Seine braunen Haare waren mal wieder länger geworden. Doch sonst sah er aus wie immer, warum also reagierte Fria heute so anders auf ihn?
„Komm rein, ich bin fast fertig", wies Tilo Fria an, während er sich schon wieder dem Strohhaufen zuwendete.
Die junge Frau fragte sich, wie lange er schon daran gearbeitet hatte, denn als sie eintrat, und den Berg betrachtete, erkannte sie darin wirklich eine Art Sofa. Wie hatte er das geschafft?
„Das sieht gut aus", lobte sie Tilo.
„Danke. Du kannst dir ja schon mal überlegen, was wir gucken. Mein Tablet liegt da." Er deutete auf seine Tasche, die am Ende des Strohberges stand. Fria wusste, dass Tilo sie für das Filmegucken eingeladen hatte, doch sie hatte gehofft, dass sie sich davor vielleicht noch ein bisschen unterhalten würden.

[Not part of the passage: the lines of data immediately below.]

-- ==== Sys2Proof/Machine/Partition.lean ====
section
/-! DEFINITION. Partitions: their configuration, start and reset (R430, R431, R434, R435), the host's notification and aperture (R428, R433), the timer (R436),
and the end of a schedule run (R381, R396). -/

namespace Sys2Proof.Machine

/-! ## Schedule contexts that end or stop (R381, R396) -/

/-- The failure value a completion flag receives (R224). -/
def failureFlag (reason : Nat) : Word := 0x8000_0000_0000_0000#64 ||| BitVec.ofNat 64 reason

/-- The key under which context `k` awaits fabric answers. -/
def ctxAwait (k : Nat) : Nat := 1024 + k

/-- Forget what an agent awaits. -/
def dropAwait (key : Nat) (s : State) : State := { s with awaits := s.awaits.filter (fun a => a.1 != key) }

/-- A run ends with a failure: its staged sends are abandoned, REASON and DETAIL are written, and the flag tells (R381). -/
def endRun (k reason detail : Nat) (s : State) : State :=
  let c := s.ctx k
  let s := dropAwait (ctxAwait k) (s.setCtx k { c with st := 0, reason := BitVec.ofNat 8 reason, detail := BitVec.ofNat 8 detail, staged := [], starting := none })
  writeFlag s c.space 14 (k / 16) c.flagAddr (failureFlag reason)

/-- Put back the rows a RECV in progress has taken: the word that does not complete has no effect (R381, R396; log entry 56). -/
def putBackRows (c : Ctx) : Ctx :=
  { c with rows := [], rowChan := none, chans := c.chans.mapIdx (fun i x => if some i == c.rowChan then c.rows ++ x else x) }

/-- ABORT: the run of a context that is not idle ends with reason 4, DETAIL 8 (R372, R396). -/
def abortRun (k : Nat) (s : State) : State := if (s.ctx k).st = 0 then s else endRun k 4 8 (s.setCtx k (putBackRows (s.ctx k)))

/-- A context as a partition reset leaves it: stopped, without buffers, staging, rows or slots (R396). -/
def Ctx.stopped (c : Ctx) : Ctx :=
  { c with st := 0, bufs := Vector.replicate 8 none, chans := Vector.replicate 8 [], staged := [], slots := [], rows := [], rowChan := none,
           loops := Vector.replicate 4 none, starting := none }

/-- A step of the table: a context is given to a partition or released; its channels and slots empty. The write is ignored while it runs (R371, R372). -/
def assignContext (k : Nat) (v : Word) (s : State) : State :=
  let c := s.ctx k
  if c.st != 0 then s
  else s.setCtx k { c with held := v.getLsbD 0, part := v.extractLsb' 1 3, chans := Vector.replicate 8 [], slots := [] }

/-- A step of the table: CONTEXT_ASSIGN (R371, R372). -/
def execContextAssign (k : Nat) (v : Word) (s : State) : Host.Outcome State Fault Refusal := .next (assignContext k v s)

/-- A step of the table: ABORT (R396). -/
def execAbort (k : Nat) (s : State) : Host.Outcome State Fault Refusal := .next (abortRun k s)

/-! ## Starting a partition (R431) -/

/-- The reason a configuration is refused, 0 for none (R431). -/
def configError (s : State) (p : BitVec 3) : Nat :=
  let q := s.partn p
  let others := (List.range 8).filter (fun i => i != p.toNat && (s.partn (BitVec.ofNat 3 i)).en)
  if q.bgrp = 0 || others.any (fun i => (s.partn (BitVec.ofNat 3 i)).bgrp &&& q.bgrp != 0) then 1
  else if (List.range 32).any (fun k => q.seq.getLsbD k && (s.ctx k).held && others.contains (s.ctx k).part.toNat) then 2
  else if q.hbmw = 0 || q.fabw = 0 || q.vcnt.toNat > 64 then 3
  else if q.cabase.toNat % 4096 != 0 || q.cmdbase.toNat % 4096 != 0 || q.apbase.toNat % 2 ^ 36 != 0 || q.bentry.getLsbD 0 || q.btrap.toNat % 4 != 0 || q.casize = 0 then 4
  else if !q.g2base.getLsbD 0 then 5
  else 0

/-- The doublewords of a configuration block as a measurement takes them (R442). -/
def configBytes (q : Part) : List Byte :=
  wordBytes [q.cabase, q.casize, q.cmdbase, q.bentry, q.bptbase, q.btrap, q.seq.zeroExtend 64, q.apbase, q.tcmp,
    BitVec.ofNat 64 (q.bgrp.toNat + 2 ^ 8 * q.hbmw.toNat + 2 ^ 16 * q.fabw.toNat + 2 ^ 24 * q.vcnt.toNat)]

/-- Extend measurement register `i` (R442). -/
def extendMeasure (i : Nat) (v : List Byte) (s : State) : State :=
  { s with boot := { s.boot with measures := s.boot.measures.mapIdx (fun j m => if j == i then Config.shake256 (m ++ v) else m) } }

/-- Clear the benches of a partition: stores zero, canopies and tiles free (R303, R431). -/
def clearBenches (p : BitVec 3) (s : State) : State :=
  let q := s.partn p
  let inside (a : Nat) : Bool := 0x100_0000_0000 ≤ a && a < 0x100_0600_0000 && q.hasBench ((a - 0x100_0000_0000) / 0x20_0000)
  let s := { s with
    mem := s.mem.filter (fun c => !inside c.1), poison := s.poison.filter (fun a => !inside a), upsets := s.upsets.filter (fun u => !inside u.1) }
  s.benchKeys.foldl (fun s b => if q.hasBench b then
    s.setBench b { (s.bench b).freeCanopy with tiles := (s.bench b).tiles.map (fun t => { t with owner := none }) } else s) s

/-- Write HELD and PART of every context as a partition's SEQ names them (R371, R431). -/
def holdContexts (p : BitVec 3) (s : State) : State :=
  (List.range 32).foldl (fun s k =>
    let c := s.ctx k
    if (s.partn p).seq.getLsbD k then s.setCtx k { c with held := true, part := p, chans := Vector.replicate 8 [], slots := [] }
    else if c.held && c.part == p then s.setCtx k { c with held := false, chans := Vector.replicate 8 [], slots := [] } else s) s

/-- Start a partition whose EN is to be 1: checked, then benches, contexts, the bureau farm, STATE (R267, R431). -/
def startPartition (p : BitVec 3) (s : State) : State :=
  let e := configError s p
  if e ≠ 0 then s.setPart p { s.partn p with en := false, st := 0, err := BitVec.ofNat 4 e }
  else
    let s := s.setPart p { s.partn p with en := true, err := 0 }
    let s := holdContexts p (clearBenches p s)
    let q := s.partn p
    let i := bureauPlace s p
    let h := { startHart s i (newNumber s) p 1 q.bentry q.cmdbase q.btrap (q.bptbase &&& 0x000F_FFFF_FFE0_0001) 0 with bureau := true }
    let s := freshView i ({ s with fresh := s.fresh + 1 }.addHart h)
    (extendMeasure 3 (configBytes q) (s.setPart p { s.partn p with st := 1 })).sendMsix 0 2

/-! ## Resetting a partition (R434, R435) -/

/-- The copy engines and loaders drop a partition's records, queued and running (R231). -/
def dropRecords (p : BitVec 3) (s : State) : State :=
  let mine (c : CmdRec) : Bool := c.space.part == p
  let heads := (s.engines.filter (fun e => match e.2 with | c :: _ => mine c | [] => false)).map Prod.fst
  let loaders := (s.benches.filter (fun b => match b.2.loaderQ with | c :: _ => mine c | [] => false)).map (fun b => 16 + b.1)
  let replays := (s.benches.filter (fun b => b.2.replays.any (fun r => r.space.part == p))).map (fun b => replayKey b.1)
  { s with
    engines := s.engines.map (fun e => (e.1, e.2.filter (fun c => !mine c))),
    snaps := s.snaps.filter (fun n => !mine n.cmd),
    owed := s.owed.filter (fun o => o.space.part != p),
    benches := s.benches.map (fun b => (b.1, { b.2 with loaderQ := b.2.loaderQ.filter (fun c => !mine c) })),
    ctxs := s.ctxs.map (fun c => (c.1, if c.2.starting.any mine then { c.2 with starting := none } else c.2)),
    awaits := s.awaits.filter (fun a => !(heads ++ loaders ++ replays ++ heads.map (512 + ·)).contains a.1) }

/-- Stop the contexts a partition holds (R396). -/
def stopContexts (p : BitVec 3) (s : State) : State :=
  (List.range 32).foldl (fun s k => if (s.ctx k).held && (s.ctx k).part == p then dropAwait (ctxAwait k) (s.setCtx k (s.ctx k).stopped) else s) s

/-- Begin a reset: STATE 3; farms, harts, records, runs, windows and pending interrupts go, and what the bench stores hold (R434, R435; log entry
98). One asked for during another is merged with it. -/
def beginReset (p : BitVec 3) (s : State) : State :=
  if (s.partn p).st == 3 then s
  else
    let nums := (s.farms.filter (fun f => f.rcd.part == p)).map (·.num) ++ (s.harts.filter (fun h => h.part == p)).map (·.farm)
    let s := (s.harts.filter (fun h => h.part == p)).foldl (fun s h => removeHart h.id s) s
    let s := nums.foldl (fun s n => freeCanopies n s) s
    let s := stopContexts p (dropRecords p { s with farms := s.farms.filter (fun f => f.rcd.part != p) })
    let s := { s with fabric := { s.fabric with windows := s.fabric.windows.map (fun w =>
      if w.1 / 256 == p.toNat then (w.1, { w.2 with ctl := setBit w.2.ctl 0 false }) else w) } }
    let s := clearBenches p s
    (s.setPart p { s.partn p with
      st := 3, pending := [], tcmp := 0, suspTime := none, suspTaken := false, bureauSaved := none, bureauTiles := [], bureauCanopies := [],
      noVictim := false, blocks := [] }).sendMsix 0 2

/-- A reset ends: the partition starts again when EN is 1, else it is off (R434). -/
def endReset (p : BitVec 3) (s : State) : State :=
  let q := s.partn p
  if q.st != 3 then s
  else if q.en then startPartition p (s.setPart p { q with st := 0 })
  else (s.setPart p { q with st := 0 }).sendMsix 0 2

/-- A write of EN = 1: it starts a partition that is off (R431). -/
def enable (p : BitVec 3) (s : State) : State :=
  let q := s.partn p
  if q.st == 0 then startPartition p s else if q.st == 3 then s.setPart p { q with en := true } else s

/-- A write of EN = 0: while the partition runs it acts as a reset without restart (R431). -/
def disable (p : BitVec 3) (s : State) : State :=
  let q := s.partn p
  let s := s.setPart p { q with en := false }
  if q.st == 1 || q.st == 2 then beginReset p s else s

/-- A step of the table: EN = 1 is written (R431). -/
def execPartitionEnable (p : BitVec 3) (s : State) : Host.Outcome State Fault Refusal := .next (enable p s)
/-- A step of the table: EN = 0 is written (R431). -/
def execPartitionDisable (p : BitVec 3) (s : State) : Host.Outcome State Fault Refusal := .next (disable p s)
/-- A step of the table: RST is written (R434). -/
def execPartitionReset (p : BitVec 3) (s : State) : Host.Outcome State Fault Refusal := .next (beginReset p s)
/-- A step of the table: a function-level reset of the partition's VF (R434). -/
def execFunctionLevelReset (p : BitVec 3) (s : State) : Host.Outcome State Fault Refusal := .next (beginReset p s)
/-- A step of the table: the reset of a partition completes (R434). -/
def execPartitionResetDone (p : BitVec 3) (s : State) : Host.Outcome State Fault Refusal := .next (endReset p s)

/-! ## Notification, timer, aperture -/

/-- A partition that is running or suspended, and so takes what the host sends its bureau (log entry 50). -/
def Part.hasBureau (q : Part) : Bool := q.st == 1 || q.st == 2

/-- NOTE: the word is stored in the command area, then 0x82 becomes pending (R432, R433). -/
def notePart (p : BitVec 3) (w : Word) (s : State) : State :=
  if !(s.partn p).hasBureau then s
  else
    let a := (s.partn p).cmdbase + 0x10
    let s := match agentMap s (cabinetSpace p) .store a with
      | .ok m => agentWrite s p m (bytesOf 8 w.toNat) true
      | .error f => noteAll s f.notes
    s.pend p 0x82 w

/-- The timer: when TIME has reached TCMP, 0x81 becomes pending and TCMP is 0 (R436). -/
def timerCheck (p : BitVec 3) (s : State) : State :=
  let q := s.partn p
  if q.tcmp != 0 && q.tcmp.toNat ≤ s.time.toNat then (s.setPart p { q with tcmp := 0 }).pend p 0x81 s.time else s

/-- A write of TCMP; one already past acts at once (R436). -/
def setTcmp (p : BitVec 3) (w : Word) (s : State) : State := timerCheck p (s.setPart p { s.partn p with tcmp := w })

/-- A step of the table: NOTE (R433). -/
def execNote (p : BitVec 3) (w : Word) (s : State) : Host.Outcome State Fault Refusal := .next (notePart p w s)
/-- A step of the table: TCMP is written (R436). -/
def execTcmp (p : BitVec 3) (w : Word) (s : State) : Host.Outcome State Fault Refusal := .next (setTcmp p w s)
/-- A step of the table: TIME may have reached TCMP (R436). -/
def execTimerExpiry (p : BitVec 3) (s : State) : Host.Outcome State Fault Refusal := .next (timerCheck p s)

/-- The address of an aperture offset (R430). -/
def apertureAt (s : State) (p : BitVec 3) (offset : Nat) : Word := (s.partn p).apbase + BitVec.ofNat 64 (offset % 2 ^ 36)

/-- A step of the table: the host reads a partition's aperture (R420, R428); during a reset it reads all ones (R434). -/
def execHostRead (p : BitVec 3) (offset len : Nat) (s : State) : Host.Outcome State Fault Refusal :=
  .next (
    let answer (s : State) (bs : List Byte) (bad unsupported : Bool) : State :=
      { s with links := { s.links with answer := bs, answerBad := bad, unsupported := unsupported } }
    if (s.partn p).st == 3 then answer s (List.replicate len 0xFF) false false
    else match agentBytes s (cabinetSpace p) (apertureAt s p offset) len with
      | .error (f, _) => answer (noteAll s f.notes) [] false true
      | .ok l => answer (agentPass s (cabinetSpace p) (apertureAt s p offset) len true) (l.map Prod.fst) (l.any Prod.snd) false)

/-- A step of the table: the host writes a partition's aperture; what has no translation is dropped (R420, R428, R434). -/
def execHostWrite (p : BitVec 3) (offset : Nat) (bytes : List Byte) (poisoned : Bool) (s : State) : Host.Outcome State Fault Refusal :=
  .next (
    if (s.partn p).st == 3 then s
    else
      let a := apertureAt s p offset
      (pagePieces a bytes.length).foldl (fun s q =>
        let bs := ((bytes.drop (q.1 - a).toNat).take q.2).map (fun b => (b, poisoned))
        match agentStore s (cabinetSpace p) q.1 bs true with
        | (s, none) => s
        | (s, some (f, _)) => noteAll s f.notes) s)

end Sys2Proof.Machine
end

Immerhin tat ihr ein Gespräch mit Tilo immer gut und es gab viel, worüber sie gerne mit ihm reden wollte. Der Förster hatte sie und ihre Freunde in der letzten Woche wieder ordentlich auf Trapp gehalten. Erst die Sache mit Marthas Tod, dann Yasmins Verrat, die Vermisstenanzeige von Kristina und zu guter Letzt hatte Lilia nun ja auch entdeckt, wer die beiden Kleider gekauft hatte. Wegen denen saß nun auch Dorothea in Untersuchungshaft. Der Gedanke, dass die arme Frau dort nun über Weihnachten bleiben musste, schmerzte sie. Noch immer konnte sie nicht glauben, dass Dorothea wirklich hinter allem stecken könnte, weshalb sich das Bild des Försters und ihres in ihrem Kopf auch nicht verbanden.
Hoffentlich konnte Dorothea bald beweisen, dass sie erpresst worden war, und die Kleider nicht freiwillig gekauft hatte.

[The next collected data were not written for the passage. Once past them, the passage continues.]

/-- A step of the table: L2 PREFETCH allocates lines at their homes; domain addresses are left out (R230, R322). -/
def execL2Prefetch (engine : Nat) (s : State) : Host.Outcome State Fault Refusal :=
  .next (onHead engine 6 (fun c s =>
    let a := c.w 2
    let n := (c.w 3).toNat
    if isRemote a then popRecord engine 0 s
    else match agentFault s c.space .load a n with
      | some (f, _) => popRecord engine (faultReason f) (noteAll s f.notes)
      | none =>
        let down := agentDown s c.space .load a n
        popRecord engine (if down then 4 else 0) (agentPass s c.space a n true)) s)

/-! ## Canopy loads (R227) -/

/-- The head of a bench's loader ends with a reason. -/
def popLoad (bench reason : Nat) (s : State) : State :=
  match (s.bench bench).loaderQ with
  | [] => s
  | c :: rest => dropAwait (16 + bench) (endRecord (dieOf bench) reason c (s.setBench bench { s.bench bench with loaderQ := rest }))

/-- Whether a load reads the window of a link that is down (R310). -/
def CanopyRec.down (r : CanopyRec) (s : State) : Bool :=
  (List.range r.outer).any (fun o => (r.segs o).any (fun g => !isRemote g.addr && agentDown s r.space .load g.addr g.n))

/-- A step of the table: the loader replays recorded loads of a farm that came back, and then starts, or goes on with, the CANOPY LOAD at the head of its queue
(R190, R191, R193, R227). -/
def execCanopyLoad (bench : Nat) (s : State) : Host.Outcome State Fault Refusal :=
  .next (if !(s.bench bench).replays.isEmpty then replayNext bench (settleBench bench s) else match (s.bench bench).loaderQ with
    | [] => s
    | c :: _ =>
      let r := c.canopy
      let s := settleBench bench s
      let s := s.setBench bench ((s.bench bench).takeCanopy c.farm)
      if !(s.bench bench).ownsCanopy c.farm then popLoad bench 5 s
      else if r.misaligned.isSome then popLoad bench 7 s
      else
        let units := (remoteSegs r 0).filter (fun u => !remoteRefused s c.space.part u.addr)
        match agentRemote s (.engine (16 + bench)) (16 + bench) (requestsOf s c.space.part true .run 1 units) with
        | .waiting s => s
        | .answered s ans =>
          match loadRows r c.space bench ans 0 s with
          | (s, some (_, .access f _)) => popLoad bench (faultReason f) (noteAll s f.notes)
          | (s, some (_, .remote _)) => popLoad bench 4 s
          | (s, none) => popLoad bench (if r.down s then 4 else 0) (recordLoad bench r s))

/-! ## Snapshots (R228, R323) -/

/-- The snapshot an engine runs: the oldest of its own. -/
def State.snapOf (s : State) (n : Nat) : Option Snap := s.snaps.find? (fun p => p.engine == n)

/-- Change the snapshot an engine runs. -/
def State.setSnap (s : State) (n : Nat) (f : Snap → Option Snap) : State :=
  let rec go : List Snap → List Snap
    | [] => []
    | p :: t => if p.engine == n then (match f p with | some q => q :: t | none => t) else p :: go t
  { s with snaps := go s.snaps }

/-- The snapshot an engine runs ends, and its record with it. -/
def endSnap (n reason : Nat) (s : State) : State := popRecord n reason (s.setSnap n (fun _ => none))

/-- Write one page of a snapshot to its DST, with the marks of its sectors; a fault ends the record, and so does a link that is down (R310). -/
def putPage (n : Nat) (sp : Space) (dst : Word) (bytes : List Byte) (bad : List Nat) (s : State) : State :=
  let down := agentDown s sp .store dst 4096
  match agentStore s sp dst (bytes.zipIdx.map (fun b => (b.1, bad.contains (b.2 / 64)))) false with
  | (s, none) => if down then endSnap n 4 s else s
  | (s, some (f, _)) => endSnap n (faultReason f) (noteAll s f.notes)

/-- The engine copies a buffered page, or else the next registered page, to DST; with neither left the record ends, and earlier if draining a buffer for a write
that waited has failed (R323). -/
def snapStep (n : Nat) (s : State) : State :=
  match s.snapOf n with
  | none => s
  | some p =>
    match p.failed, p.buffers, p.pages with
    | some r, _, _ => endSnap n r s
    | none, b :: bs, _ => putPage n p.cmd.space b.dst b.bytes b.bad (s.setSnap n (fun p => some { p with buffers := bs }))
    | none, [], (page, _, dst) :: rest =>
      let bytes := bytesOf 4096 (homeRead s page 4096)
      let bad := pageMarks s page
      let s := (List.range 64).foldl (fun s i => touch s p.cmd.space.part (page + 64 * i) none false false false) s
      if linkDown s page then endSnap n 4 s
      else putPage n p.cmd.space dst bytes bad (s.setSnap n (fun p => some { p with pages := rest }))
    | none, [], [] => endSnap n 0 s

/-- Run a snapshot to its end: at most `fuel` pages. -/
def snapRun (n : Nat) : Nat → State → State
  | 0, s => s
  | fuel + 1, s => snapRun n fuel (onHead n 3 (fun _ => snapStep n) s)

/-- A step of the table: the engine copies one page of the snapshot at the head of its queue (R323). -/
def execSnapshotPageCopy (engine : Nat) (s : State) : Host.Outcome State Fault Refusal := .next (onHead engine 3 (fun _ => snapStep engine) s)

/-- A step of the table: the snapshot at the head of an engine's queue is copied to its end and its flag written (R228, R323). -/
def execSnapshot (engine : Nat) (s : State) : Host.Outcome State Fault Refusal :=
  .next (onHead engine 3 (fun c s => match s.snapOf engine with
    | some p => if p.cmd == c then snapRun engine (p.pages.length + p.buffers.length + 1) s else s
    | none => s) s)

/-- Whether the home of a registered page has a page buffer free (R323). -/
def hasBuffer (s : State) (page : Nat) : Bool :=
  s.snaps.any (fun n => n.pages.any (fun q => q.1 == page && (s.snaps.flatMap (fun m => m.buffers.filter (fun b => b.home == q.2.1))).length < 8))

/-- A step of the table: a home reads a page that a snapshot has registered into one of its buffers, before the write that waits for it; with all eight full the
demand waits (R323). -/
def execDemandCopy (page : Nat) (s : State) : Host.Outcome State Fault Refusal := .next (if hasBuffer s page then bufferPage s page else s)

end Sys2Proof.Machine
end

„Fria, ist alles gut?", fragte Tilo sie besorgt. Sie hatte zwar geschafft, dass Tablet aus der Tasche zu ziehen und Netflix zu öffnen, doch statt dort nach Serien zu stöbern, blickte sie quasi durch den Bildschirm hindurch, während sie ihren Gedanken nachging.
Fast hätte sie ihm ein „Ja klar", entgegnet, nur um das Thema schnell fallen zu lassen. Doch dann erinnerte sie sich daran, dass sie sich eben darauf gefreut hatte, mit Tilo über ihre Probleme zu sprechen.
Der junge Reiter bemerkte, dass sie etwas bedrückte. Er setzte sich neben sie auf den Boden und legte eine Hand auf ihre Schulter. „Du kannst mit mir über alles reden", sagte er leise.
Das war das Zeichen, was Fria gebraucht hatte. Ein Signal dafür, dass Tilo der Richtige war, um sich zu öffnen. Denn auch wenn sie jetzt die wöchentlichen Seelenstunden mit ihren Freunden hatte, fühlte sich Fria, als würde es dort vor allem um Jasper und Lilia gehen. Benno war so darauf fixiert, dass die beiden sich öffneten, dass er vergaß, Fria danach zu fragen, wie es ihr ging.
„Ich habe Angst", flüsterte sie. „Angst vor dem Förster. Angst vor der Zukunft und momentan vor allem Angst vor der Dunkelheit. Wenn ich nachts ganz allein in meinem Bett liege, und nichts als Schwärze vor mir habe."
Tilo bemerkte, dass Fria anfing zu zittern. Also erklärte er seine Arbeit an der Stroh-Couch für beendet und ließ sie darauf Platz nehmen. Er legte seinen Arm nun ganz um seine Freundin und flüsterte ihr beruhigende Worte zu. „Hast du schon mal mit deinen Eltern darüber geredet?"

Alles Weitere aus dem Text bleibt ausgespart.